Yet, and I find this an exciting positive, there's even more we can do to fulfill the promise of cloud communications to deliver an amazing experiences for the customers. In the quarters and years ahead, we will continue to be a customer-first, product-first and team-first company that consistently delivers amazing innovations for the business user. Third, we are focused on execution.

I have been impressed with the progress that has already been made toward revenue growth and profitability. In today's announcement, you are already seeing some of those hard-earned results. I do believe there are further additional opportunities to become even more efficient and streamlined processes. We are reviewing everything from top to bottom, including where to best focus our resources and drive stronger operational excellence. Building a highly scalable, efficient, streamlined go-to-market engine will be a strategic area of focus in the coming quarters.

I am excited about leading 8 times8 into this next level of growth. I'm confident that through our focus on execution, our differentiated technology and this unique massive market opportunity, we will progress down the right path to provide the best communication solutions for our customers and partners and will be recognized and rewarded for such. I look forward to discussing our strategies more in the future. Lastly, I'd like to thank our customers and partners for their continued support and the 8 times8 employees for making me feel welcome.

With that, operator, we are ready to take questions.

Questions and Answers:

Operator

[Operator Instructions] Your first question comes from the line of Matt VanVliet from BTIG. Your line is open.

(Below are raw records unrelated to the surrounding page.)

/-- R168, R169: the word funnel on the complemented source and the inverted borrow. -/
theorem completes_addInto_complement_word (v : Word) : Completes (retire (s.addInto .word dst (~~~v) (!b))) s
    (s.regs.put dst (s.x dst - v - BitVec.ofNat 16 b.toNat)) (diffFlags s.psw (s.x dst) v b) := by
  have h := completes_addInto_word s dst (!b) (~~~v)
  rwa [sumFlags_complement (by decide), BitVec.add_comm (s.x dst), add_not_eq_sub] at h

/-- R168, R169: the byte funnel on the complemented source and the inverted borrow. -/
theorem completes_addInto_complement_byte (v : Byte) :
    Completes (retire (s.addInto .byte dst (byteWord (~~~v)) (!b))) s
      (s.regs.put dst (withLow (s.x dst) (lowByte (s.x dst) - v - BitVec.ofNat 8 b.toNat)))
      (diffFlags s.psw (lowByte (s.x dst)) v b) := by
  have h := completes_addInto_byte s dst (!b) (~~~v)
  rwa [sumFlags_complement (by decide), BitVec.add_comm (lowByte _), add_not_eq_sub] at h

end

/-- Settles O34: SUB and SUBC are the funnel on the complemented source, without and with the borrow. -/
theorem subAndSubcGiveTheDifference : Obligations.SubAndSubcGiveTheDifference := by
  intro src dst s
  simp only [exec, execSub, execSubc, State.aluSub, State.aluSubc, mask_word, mask_byte, lowByte_complement]
  refine ⟨?_, ?_, ?_, ?_⟩
  · simpa using completes_addInto_complement_word s dst false (s.operand src)
  · simpa using completes_addInto_complement_byte s dst false (lowByte (s.operand src))
  · simpa using completes_addInto_complement_word s dst (!s.psw.c) (s.operand src)
  · simpa using completes_addInto_complement_byte s dst (!s.psw.c) (lowByte (s.operand src))

/-! ## The comparisons (R171, R210) -/

section
variable {n : Nat} (p : PSW) (d v : BitVec n)

theorem diffFlags_z : (diffFlags p d v false).z = decide (d = v) := by
  simp [diffFlags, BitVec.sub_eq_iff_eq_add]

theorem diffFlags_c : (diffFlags p d v false).c = decide (v.toNat ≤ d.toNat) := rfl

/-- A difference that does not fit has the sign opposite to the one of the true difference. -/
theorem toInt_sub_cases : (d - v).toInt = d.toInt - v.toInt ∨
    (0 ≤ (d - v).toInt ∧ d.toInt < v.toInt) ∨ ((d - v).toInt < 0 ∧ v.toInt < d.toInt) := by
  cases ho : BitVec.ssubOverflow d v with
  | false => exact .inl (BitVec.toInt_sub_of_not_ssubOverflow (by simp [ho]))
  | true =>
    rw [BitVec.toInt_sub]
    rw [BitVec.ssubOverflow, Bool.or_eq_true, decide_eq_true_eq, decide_eq_true_eq, ge_iff_le,
      BitVec.twoPow_le_toInt_sub_toInt_iff, BitVec.toInt_sub_toInt_lt_twoPow_iff] at ho
    omega

/-- R210: N xor V of a difference is the signed comparison. -/
theorem diffFlags_lt :
    ((diffFlags p d v false).n ^^ (diffFlags p d v false).v) = decide (d.toInt < v.toInt) := by
  simp only [diffFlags, Bool.toNat_false, BitVec.sub_zero, BitVec.msb_eq_toInt, Int.ofNat_zero, Int.sub_zero]
  obtain h | ⟨h, hlt⟩ | ⟨h, hlt⟩ := toInt_sub_cases d v
  · simp only [h, ne_eq, not_true, decide_false, Bool.xor_false, sub_neg]
  · rw [decide_eq_false (by omega), decide_eq_true (by omega), decide_eq_true hlt, Bool.false_xor]
  · rw [decide_eq_true h, decide_eq_true (by omega), decide_eq_false (by omega), Bool.xor_self]

theorem diffFlags_le :
    (!((diffFlags p d v false).n ^^ (diffFlags p d v false).v)) = decide (v.toInt ≤ d.toInt) := by
  rw [diffFlags_lt, ← decide_not]
  exact decide_eq_decide.2 Int.not_lt

end

/-- R171: CMP sets the flags that SUB sets, and keeps every register. -/
theorem completes_cmp {src : Operand} {w : Width} {dst : Reg} {s : State} {regs : RegFile} {p : PSW}
    (h : Completes (exec (.sub src w dst) s) s regs p) : Completes (exec (.cmp src w dst) s) s s.regs p := by
  obtain ⟨-, rfl⟩ := completes_next h rfl
  exact ⟨_, rfl⟩

/-- Settles O35: the flags of SUB, read as comparisons. -/
theorem compareOrdersTheOperands : Obligations.CompareOrdersTheOperands := by
  intro src dst s
  obtain ⟨hword, hbyte, -⟩ := subAndSubcGiveTheDifference src dst s
  exact ⟨⟨_, completes_cmp hword, rfl, diffFlags_z .., diffFlags_c .., diffFlags_le .., diffFlags_lt ..⟩,
    ⟨_, completes_cmp hbyte, rfl, diffFlags_z .., diffFlags_c .., diffFlags_le .., diffFlags_lt ..⟩⟩

end Sys2Proof.Machine
end

section
/-! PROOFS. DADD (spec 41_alu.md R170): the model's decimal sum of bit fields is the digit algorithm on numbers, and on
decimal digits that algorithm is decimal addition. -/

namespace Sys2Proof.Machine

open Sys2Proof Sys2Proof.Claim

/-! ## The digits of the sum -/

/-- R170: one digit by the model's adder, the other `n` on numbers. -/
theorem decimal_succ (n : Nat) {x y : Nat} {a b : BitVec 4} (ha : a.toNat = x % 16) (hb : b.toNat = y % 16) (c : Bool) :
    decimal (n + 1) x y c.toNat =
      let d := decimalDigit a b c
      let r := decimal n (x / 16) (y / 16) d.2.toNat
      (d.1.toNat + 16 * r.1, r.2) := by
  obtain ⟨hcarry, hdigit⟩ := decimalDigit_spec a b c
  have hnum (q : Prop) [Decidable q] : (decide q).toNat = if q then 1 else 0 := by split <;> simp [*]
  simp only [hcarry, hdigit, ha, hb, hnum]
  rfl

/-- Digit `i` of a word, among the digits of the width. -/
theorem nibble_reduced {w : Width} {i : Nat} (hi : i < digits w) (v : Word) :
    (nibble v i).toNat = reduced w v / 16 ^ i % 16 := by
  rw [nibble_toNat, Nat.pow_mul]
  cases w with
  | word => rfl
  | byte =>
    rw [reduced, lowByte_toNat]
    change i < 2 at hi
    interval_cases i <;> omega

/-- R170: the sum of the digits from number `i` on is digit `i` and the sum of those above it. -/
theorem decimal_nibble {w : Width} {i : Nat} (hi : i < digits w) (sv dv : Word) (n : Nat) (c : Bool) :
    decimal (n + 1) (reduced w sv / 16 ^ i) (reduced w dv / 16 ^ i) c.toNat =
      let d := decimalDigit (nibble sv i) (nibble dv i) c
      let r := decimal n (reduced w sv / 16 ^ (i + 1)) (reduced w dv / 16 ^ (i + 1)) d.2.toNat
      (d.1.toNat + 16 * r.1, r.2) := by
  rw [decimal_succ n (nibble_reduced hi sv) (nibble_reduced hi dv), Nat.div_div_eq_div_mul, Nat.div_div_eq_div_mul,
    Nat.pow_succ]

theorem twoDigits_toNat (d0 d1 : BitVec 4) : (0#8 ++ d1 ++ d0 : Word).toNat = d0.toNat + 16 * d1.toNat := by
  have h : (0#8 ++ d1 ++ d0 : Word).toNat = (0#8 ++ d1).toNat * 2 ^ 4 + d0.toNat := append_toNat _ _
  rw [h, append_toNat, BitVec.toNat_zero]; omega

theorem fourDigits_toNat (d0 d1 d2 d3 : BitVec 4) : (d3 ++ d2 ++ d1 ++ d0 : Word).toNat =
    d0.toNat + 16 * (d1.toNat + 16 * (d2.toNat + 16 * d3.toNat)) := by
  have h : (d3 ++ d2 ++ d1 ++ d0 : Word).toNat = (d3 ++ d2 ++ d1).toNat * 2 ^ 4 + d0.toNat := append_toNat _ _
  rw [h, append_toNat, append_toNat]; omega

/-- R170: the model's decimal sum is the one on numbers. -/
theorem decimal_eq_decimalSum (w : Width) (sv dv : Word) (c : Bool) :
    decimal (digits w) (reduced w sv) (reduced w dv) c.toNat =
      ((decimalSum w sv dv c).1.toNat, (decimalSum w sv dv c).2.toNat) := by
  have hfrom (v : Word) : reduced w v = reduced w v / 16 ^ 0 := (Nat.div_one _).symm
  rw [hfrom sv, hfrom dv]
  cases w with
  | byte =>
    rw [decimalSum, twoDigits_toNat]
    simp (disch := decide) only [digits, decimal_nibble]
    rfl
  | word =>
    rw [decimalSum, fourDigits_toNat]
    simp (disch := decide) only [digits, decimal_nibble]
    rfl

/-! ## The result as a number -/

/-- R164: what is written over a register is the result, as a value of the width. -/
theorem reduced_mergeResult (w : Width) (old r : Word) : reduced w (mergeResult w old r) = reduced w r := by
  cases w with
  | word => rfl
  | byte => rw [mergeResult, reduced, lowByte_joinBytes, reduced]

theorem lowByte_eq_ofNat (r : Word) : lowByte r = BitVec.ofNat 8 r.toNat :=
  BitVec.eq_of_toNat_eq (by rw [lowByte_toNat, BitVec.toNat_ofNat])

/-- R170: a decimal sum is a value of its width. -/
theorem reduced_decimalSum (w : Width) (sv dv : Word) (c : Bool) :
    reduced w (decimalSum w sv dv c).1 = (decimalSum w sv dv c).1.toNat := by
  cases w with
  | word => rfl
  | byte => rw [reduced, lowByte_toNat, decimalSum, twoDigits_toNat]; omega

/-- R12: the top bit of a value of the width, as a number. -/
theorem msbOf_eq {w : Width} {r : Word} (h : reduced w r = r.toNat) :
    msbOf w r = decide (2 ^ (4 * digits w - 1) ≤ r.toNat) := by
  cases w with
  | word => rw [msbOf_word, BitVec.msb_eq_decide]; rfl
  | byte =>
    have hr : r = byteWord (lowByte r) := BitVec.eq_of_toNat_eq (by rw [byteWord_toNat]; exact h.symm)
    rw [hr, msbOf_byteWord, BitVec.msb_eq_decide, byteWord_toNat]; rfl

/-! ## DADD -/

theorem completes_dadd (src : Operand) (w : Width) (dst : Reg) (s : State) :
    Completes (exec (.dadd src w dst) s) s
      (s.regs.put dst (mergeResult w (s.x dst) (decimalSum w (s.operand src) (s.x dst) s.psw.c).1))
      (carryLogicFlags s.psw w (decimalSum w (s.operand src) (s.x dst) s.psw.c).2
        (decimalSum w (s.operand src) (s.x dst) s.psw.c).1) := ⟨_, rfl⟩

/-- Settles O36: the sum of `decimal_eq_decimalSum`, written over the destination and read for the flags. -/
theorem daddAddsDigitByDigit : Obligations.DaddAddsDigitByDigit := by
  intro src w dst s
  refine ⟨_, _, completes_dadd src w dst s, ?_⟩
  have hd := reduced_decimalSum w (s.operand src) (s.x dst) s.psw.c
  rw [decimal_eq_decimalSum]
  generalize decimalSum w (s.operand src) (s.x dst) s.psw.c = d at hd ⊢
  refine ⟨congrArg _ ?_, ?_⟩
  · cases w with
    | word => exact ((BitVec.ofNat_toNat ..).trans (BitVec.setWidth_eq _)).symm
    | byte => rw [mergeResult, lowByte_eq_ofNat, withLow]
  · simp [carryLogicFlags, logicFlags, msbOf_eq hd, Bool.toNat_eq_one, beq_eq_decide, ← BitVec.toNat_inj]

/-- R170: on decimal digits the digit algorithm is decimal addition, and its result has decimal digits. -/
theorem decimal_of_decimalDigits {n x y c : Nat} (hx : decimalDigits n x) (hy : decimalDigits n y) (hc : c ≤ 1) :
    decimalDigits n (decimal n x y c).1 ∧
    decimalValue n (decimal n x y c).1 + 10 ^ n * (decimal n x y c).2 = decimalValue n x + decimalValue n y + c := by
  induction n generalizing x y c with
  | zero => simp [decimalDigits, decimalValue, decimal]
  | succ n ih =>
    obtain ⟨hx0, hx⟩ := hx
    obtain ⟨hy0, hy⟩ := hy
    obtain ⟨d, k, hk, hd, hsum, hrec⟩ : ∃ d k, k ≤ 1 ∧ d ≤ 9 ∧ d + 10 * k = x % 16 + y % 16 + c ∧
        decimal (n + 1) x y c =
          (d + 16 * (decimal n (x / 16) (y / 16) k).1, (decimal n (x / 16) (y / 16) k).2) :=
      ⟨_, _, by split <;> omega, by split <;> omega, by split <;> omega, rfl⟩
    obtain ⟨hdigits, hvalue⟩ := ih hx hy hk
    rw [hrec]
    generalize decimal n (x / 16) (y / 16) k = r at hdigits hvalue ⊢
    have hlow : (d + 16 * r.1) % 16 = d := by omega
    have hhigh : (d + 16 * r.1) / 16 = r.1 := by omega
    simp only [decimalDigits, decimalValue, hlow, hhigh, Nat.pow_succ', Nat.mul_assoc]
    exact ⟨⟨hd, hdigits⟩, by omega⟩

Matt VanVliet -- BTIG -- Analyst

Hi. Good afternoon. Thanks for taking my question. Welcome to the team, Dave. It's great to have you onboard. I guess my first question kind of goes on the press release from this morning, and you touched on it quite a bit, but the Microsoft Teams integration and all the capabilities you've built out there. In our work, we continue to hear, and it's no surprise to anyone, that Teams is very well proliferated across the enterprise.

But can you just help us understand sort of what the opportunity is for eight times8 from a total addressable market and how maybe the margin structure, the contract structure is a little bit different than going in with more of a direct sale on the X Series?

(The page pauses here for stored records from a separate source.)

-- ==== Sys2Proof/Machine/Flags.lean ====
section
/-! DEFINITION. The STATUS bits, the block's only flags (10_state.md R27, R37): what sets and clears
them, and STATUS as the host reads it. -/

namespace Sys2Proof.Machine

/-- A command word is accepted (40_cursor.md R111). -/
def Status.issued (st : Status) : Status := { st with busy := true, done := false }

/-- A command completes (40_cursor.md R114). -/
def Status.completed (st : Status) : Status := { st with busy := false, done := true }

/-- A command faults with a cause code (60_exceptions.md R227). -/
def Status.faulted (st : Status) (code : BitVec 4) : Status :=
  { st with fcause := code, fault := true, busy := false, done := false }

/-- A host access is refused (60_exceptions.md R232). -/
def Status.refused (st : Status) : Status := { st with herr := true }

/-- STATUS after a reset (70_reset_and_hazards.md R250). -/
def Status.cleared : Status := ⟨false, false, false, false, 0⟩

/-- STATUS as a 64-bit value (R27): BUSY 0, DONE 1, FAULT 2, HERR 3, FCAUSE 11:8, the rest 0. -/
def Status.word (st : Status) : Word :=
  BitVec.ofNat 64
    (st.busy.toNat + 2 * st.done.toNat + 4 * st.fault.toNat + 8 * st.herr.toNat
      + 256 * st.fcause.toNat)

end Sys2Proof.Machine
end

David Sipes -- Chief Executive Officer

Sure. I'll talk to the market opportunity. I'll let Sam talk to the last part. This is David. So on the -- what we're providing with the Microsoft Teams' direct connect is an ability for our end -- our customers to utilize the Microsoft's Teams endpoints with our market capable of UCaaS and CCaaS offering. And it brings an ability for customers, like the fast-growing retailer we talked about, to utilize their current Teams environment additionally, because we have -- are unique in providing that direct driving capability of being able to bring on also contact center agents and other employees like frontline workers that might not be in the Teams environment.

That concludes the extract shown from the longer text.